### Problem to solve
Could you write out the lines below exactly, beginning with the first and finishing with the one that contains "engine has. -/"?

(Stored data)
-- ==== Sys2Proof/Config.lean ====
section
/-! DEFINITION. What an implementation fixes (00_scope R9 to R12, 20_memory R70) and the free draws of the
transport oracle (45_host_pipeline R250). -/

namespace Sys2Proof

/-- BIT_DECODE_MODE (R10): which of the two bit-decode behaviours the engine has. -/
inductive BitMode where
  | asObserved
  | padded
deriving DecidableEq, Repr

/-- The engine's three open parameters. They are a field of State (log 1), so a statement about every state is a
statement about every choice of them; no step changes them (R46, R57). -/
structure Params where
  /-- IBUF_SIZE (R9), in the 16 bits that CONFIG.SIZE reports (R46). -/
  ibufSize : Half
  /-- BIT_DECODE_MODE (R10). -/
  bitMode : BitMode
  /-- ENGINE_BASE (R70): the platform address of offset 0. -/
  engineBase : Word
deriving DecidableEq, Repr

/-- IBUF_SIZE as a number of bytes. -/
def Params.size (p : Params) : Nat := p.ibufSize.toNat

/-- VCAP (R12): the number of entries of VALUES. -/
def Params.vcap (p : Params) : Nat := 8 * p.size

/-- R9: 8 ≤ IBUF_SIZE ≤ 65535 (the upper bound is the 16-bit type's). -/
def Params.wf (p : Params) : Bool := decide (8 ≤ p.size)

/-- The parameters `State.reset` is given. DESIGN CHOICE (log 1): IBUF_SIZE is the spec's reference value 256 (R9);
BIT_DECODE_MODE and ENGINE_BASE are open in the spec. -/
def Params.reference : Params :=
  { ibufSize := 256, bitMode := .asObserved, engineBase := 0 }

/-- OBUF_SIZE (R11). -/
def obufSize : Nat := 8

/-- FREE VALUE (R250, U14; log 4): the bytes the transport has for the host's k-th read call. `read(n)` returns the
first n of them, so any sequence of 0 to n bytes is possible. -/
opaque Config.rxBytes : Nat → List Byte

/-- FREE VALUE (R253, U15; log 4): whether the host's k-th write call ends in a write-timeout. -/
opaque Config.txTimesOut : Nat → Bool

end Sys2Proof
end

### Exercise result
-- ==== Sys2Proof/Config.lean ====
section
/-! DEFINITION. What an implementation fixes (00_scope R9 to R12, 20_memory R70) and the free draws of the
transport oracle (45_host_pipeline R250). -/

namespace Sys2Proof

/-- BIT_DECODE_MODE (R10): which of the two bit-decode behaviours the engine has. -/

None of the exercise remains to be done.